Washington's local courts traditionally have turned away cases when the only ties to the city involved contact with a federal agency. A ruling (PDF) this morning by the District of Columbia Court of Appeals offers a new exception to that rule when fraud is a central allegation.
The rule, known as the government contacts exception, was designed to keep Washington's courts from becoming national judicial forums, overloaded with cases that have no real connection to the city. But the three-judge panel ruled this morning that local courts do have jurisdiction to hear cases when a defendant is accused of committing fraud against a Washington-based federal agency that injured the plaintiff.

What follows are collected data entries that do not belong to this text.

/-- The write of an atomic, with the scope it leaves at the line's home (R134, R353). -/
def amoWrite (s : State) (h : Handle) (scope : Scope) (near : Bool) (g n v : Nat) : State :=
  let k := s.myCore
  let s := performWrite s (.own s.cur) k s.me.sys.asid (if near then .own else .uc) h.nt g (leBytes n v)
  { s with scopes := if scope = .domain then SMap.erase s.scopes (lineOf g) else SMap.set s.scopes (lineOf g) (k, scope) }

/-- The indivisible read-modify-write (R134): 6 steps in the L1 at scope CORE, else 24. A CAS that fails matches watchpoints
too (R146). -/
def amoPerform (s : State) (h : Handle) (x : Nat) (op : AmoOp) (scope : Scope) (g n : Nat) : State :=
  let k := s.myCore
  let a := s.me.getX x
  let b := s.me.getX (x + 1)
  let near := scope == .core && ownsLine s k (lineOf g) && !h.nt
  let s := coherentRead s k g n
  let s := s.modCore k (fun q => { q with si := SMap.erase q.si (lineOf g) })
  let old := s.peek g n
  let r := amoResult op n old (a.toNat % 2 ^ (8 * n)) (b.toNat % 2 ^ (8 * n))
  let s := if r.2 then amoWrite s h scope near g n r.1 else { s with hits := s.hits ++ watchHits s (.own s.cur) g n }
  finish s 4 (if near then 6 else 24) (.x x (wordOf old))

/-- An atomic or update of space 7: the rows of Table 1.12, and FENCED, since Table 1.8 admits loads and stores alone. -/
def agentRefuse (s : State) (g n : Nat) : State := let e := (agentDenied s g n).getD (0x51, g); trap s e.1 e.2

/-- AMO through handle `hn` at a byte offset: the checks, then the order that its annotation asks for (R133, R134). -/
def amoWord (s : State) (hn x : Nat) (op : AmoOp) (n : Nat) (scope : Scope) (ord : Ord) (off : Word) : State :=
  let h := s.me.getH hn
  match (if gaSpace h.gbase = 7 then accessAt h hn off n else checkOwnWrite s s.cur h hn off n) with
  | .error e => trap s e.1 e.2
  | .ok g =>
    if gaSpace h.gbase = 7 then agentRefuse s g n
    else if fenced s (pkgOf s.myDie) .store g n then trap s 0x51 g
    else
      match heldBy s s.me.sys.asid true g with
      | some w => waitFor s w
      | none =>
        if hasUe s g n then trap s 0x50 g
        else
          let go (s : State) : State := amoPerform (if h.acquires ord then acquire s else s) h x op scope g n
          if h.releases ord then release s go else settleBefore s g n go

/-- AMO (R133, R134). -/
def execAmo (p : Pred) (x : BitVec 5) (h : BitVec 4) (y : BitVec 5) (op : AmoOp) (dbl : Bool) (scope : Scope) (ord : Ord)
    (s : State) : Host.Outcome State Fault Refusal :=
  .next (word s p (fun s => amoWord s h.toNat x.toNat op (if dbl then 8 else 4) scope ord (s.x y)))

/-! ## Updates -/

/-- UPD through handle `hn` at a byte offset (R135, R136). One that completes FENCED for any reason but its package writes
nothing and owes its trap, as a store does (R128). On a STRONG page it is a release, as a store is (R343). -/
def updWord (s : State) (hn : Nat) (op : UpdOp) (off v : Word) : State :=
  let h := s.me.getH hn
  let n := updWidth op
  match (if gaSpace h.gbase = 7 then accessAt h hn off n else checkOwnWrite s s.cur h hn off n) with
  | .error e => trap s e.1 e.2
  | .ok g =>
    if gaSpace h.gbase = 7 then agentRefuse s g n
    else if pkgGone s (pkgOf s.myDie) (gaPkg g) then trap s 0x51 g
    else if fenced s (pkgOf s.myDie) .store g n then
      retire (s.modMe (fun c => { c with owed := match c.owed with | some a => some a | none => some g })) 4
    else
      match heldBy s s.me.sys.asid true g with
      | some w => waitFor s w
      | none =>
        let enter (s : State) : State :=
          retire (addDelta s s.myCore ⟨g, op, v.toNat % 2 ^ (8 * n), [(s.cur, s.me.sys.asid)], false⟩ h.nt) 4
        if h.strong then
          owedOr s (fun s => settle s (fun b => b.before s.me.epoch g n || !b.unord) (fun s => enter (mergeOwn s s.cur)))
        else settleBefore s g n enter

/-- UPD (R135). -/
def execUpd (p : Pred) (op : UpdOp) (x : BitVec 5) (h : BitVec 4) (y : BitVec 5) (s : State) :
    Host.Outcome State Fault Refusal :=
  .next (word s p (fun s => updWord s h.toNat op (s.x y) (s.x x)))

/-! ## Fences and line operations -/

/-- Accesses after the fence belong to a later epoch; a rel or full fence narrower than DOMAIN leaves its scope with the
lines written after it (R138, R353). -/
def Ctx.passFence (c : Ctx) (scope : Scope) : Ctx :=
  { c with epoch := c.epoch + 1, fences := c.fences + 1, fscope := if scope = .domain then none else some scope }

/-- FENCE (R138). -/
def execFence (p : Pred) (kind : FenceKind) (scope : Scope) (s : State) : Host.Outcome State Fault Refusal :=
  .next (word s p (fun s =>
    match kind with
    | .full => release s (fun s => retire (acquire (s.modMe (fun c => c.passFence scope))) 4)
    | .rel => owedOr s (fun s => retire ((mergeOwn s s.cur).modMe (fun c => c.passFence scope)) 4)
    | .acq => owedOr s (fun s => retire (acquire (s.modMe (fun c => { c with fences := c.fences + 1 }))) 4)))

/-- The line that a line operation names: HINV, then BOUNDS (R139). -/
def lineNamed (s : State) (hn : Nat) (off : Word) : Except Cause Nat := checkRead (s.me.getH hn) hn off 1 false

/-- A line operation: own buffered stores to the line perform first. -/
def lineWord (s : State) (hn : Nat) (off : Word) (act : State → CoreId → Nat → State) : State :=
  match lineNamed s hn off with
  | .error e => trap s e.1 e.2
  | .ok g => settleBefore s (lineOf g * 128) 128 (fun s => retire (act s s.myCore (lineOf g)) 4)

/-- CLEAN (R139). -/
def execClean (p : Pred) (ha : BitVec 4) (b : BitVec 5) (s : State) : Host.Outcome State Fault Refusal :=
  .next (word s p (fun s => lineWord s ha.toNat (s.x b) cleanLine))

/-- INVL (R139), at privilege S. -/
def execInvl (p : Pred) (ha : BitVec 4) (b : BitVec 5) (s : State) : Host.Outcome State Fault Refusal :=
  .next (word s p (fun s => privileged s (.invl p ha b) (fun s => lineWord s ha.toNat (s.x b) invalidateLine)))

/-- FLUSHL (R139). -/
def execFlushl (p : Pred) (ha : BitVec 4) (b : BitVec 5) (s : State) : Host.Outcome State Fault Refusal :=
  .next (word s p (fun s => lineWord s ha.toNat (s.x b) flushLine))

/-- PREFL (R139): an OWN read of the line, or nothing when a check fails or the read could not complete now. -/
def execPrefl (p : Pred) (ha : BitVec 4) (b : BitVec 5) (s : State) : Host.Outcome State Fault Refusal :=
  .next (word s p (fun s =>
    let h := s.me.getH ha.toNat
    match lineNamed s ha.toNat (s.x b) with
    | .error _ => retire s 4
    | .ok g =>
      let a := lineOf g * 128
      if 2 < gaSpace g || fenced s (pkgOf s.myDie) (.load s.me.sys.pl) a 128
          || (heldBy s s.me.sys.asid (effRt .own h.nt == .own) a).isSome || prepared s a then retire s 4
      else retire (performRead s s.myCore s.me.sys.asid .own h.nt a 128).1 4))

/-- ICINV (R139, R67): the loop buffer is emptied, its pinned block too. -/
def execIcinv (p : Pred) (s : State) : Host.Outcome State Fault Refusal :=
  .next (word s p (fun s => retire (s.modMe (fun c => { c with blk := { c.blk with buf := [], pin := none } })) 4))

/-! ## Watch reports -/

/-- WATCH_REPORT_LATCH: the oldest match of watchpoint n of a context is latched (R146). -/
def execWatchReportLatch (c : CtxId) (n : BitVec 2) (s : State) : Host.Outcome State Fault Refusal :=
  .next (
    match s.hits.findIdx? (fun h => h.ctx == c && h.n == n.toNat) with
    | some i =>
      match s.hits[i]? with
      | some h => { s with hits := listDrop s.hits i }.modCtx c (fun x => latchHit x h.n h.eva h.engine)
      | none => s
    | none => s)

/-- WATCH_REPORT_TAKE: the lower-numbered report first. -/
def execWatchReportTake (c : CtxId) (s : State) : Host.Outcome State Fault Refusal :=
  .next (
    let x := s.ctx c
    match x.wreport with
    | (n, eva) :: _ =>
      if x.watchDue then
        trapEntry (s.modCtx c (fun y => { y with wreport := SMap.erase y.wreport n, wengine := SMap.erase y.wengine n })) c 0x28 eva.toNat false false
      else s
    | [] => s)

end Sys2Proof.Machine
end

The underlying case involves a lawsuit filed by Brazilian producers of materials used to make steel against their American counterparts. The Brazilian companies accused the U.S. producers of giving fraudulent information to the U.S. International Trade Commission and manipulating the commission into imposing import duties on foreign producers in the 1990s.
The court didn’t decide the merits of the case, which is pending before the U.S. Court of Appeals for the D.C. Circuit. Under the D.C. Code, the D.C. Circuit can "certify" questions to the D.C. Court of Appeals if the federal appellate judges can't find precedent controlling an issue relating to an interpretation of D.C. law.
The Brazilian producers sued the U.S. producers in U.S. District Court for the District of Columbia. In March 2010, U.S. District Judge Rosemary Collyer dismissed the case, finding that, under the government contacts rule, the court lacked jurisdiction to hear the case. The Brazilian producers appealed, at which point the D.C. Circuit asked the local appellate court to weigh in on whether there existed a fraud exception to the government contacts rule.
The local appeals court heard oral arguments on Oct. 27. In today’s decision, Associate Judge John Fisher wrote that “nothing in our previous decisions holds or was intended to imply that individuals who enter the District of Columbia to fraudulently induce unwarranted government action against others, and succeed in doing so, should be able to avoid defending their actions in this jurisdiction.
“Such fraud does not warrant our protection,” he wrote.
Fisher was joined in the opinion by Chief Judge Eric Washington and Associate Judge Kathryn Oberly.
The ruling did come with caveats – Fisher wrote that for a case to fall under the fraud exception, plaintiffs need to allege that the federal agency in question actually relied on the fraudulent information. He wrote that plaintiffs in these cases should also expect to face a motion to dismiss, so they’ll need some evidence at the onset to back up their claims.
“Cases in which this fraud exception applies should be rare indeed,” Fisher wrote, noting that the guidelines for pleading fraud are not a “toothless standard.”
Lead counsel for the Brazilian producers, Bruce Cohen of Meredith Cohen Greenfogel & Skirnick in Philadelphia, said he was “gratified” by the decision. Cohen said that he’s retiring soon, so he considers the case his “swan song.”
Eckert Seamans Cherin & Mellott partner Dale Hershey argued on behalf of the U.S. producers. He could not immediately be reached for comment.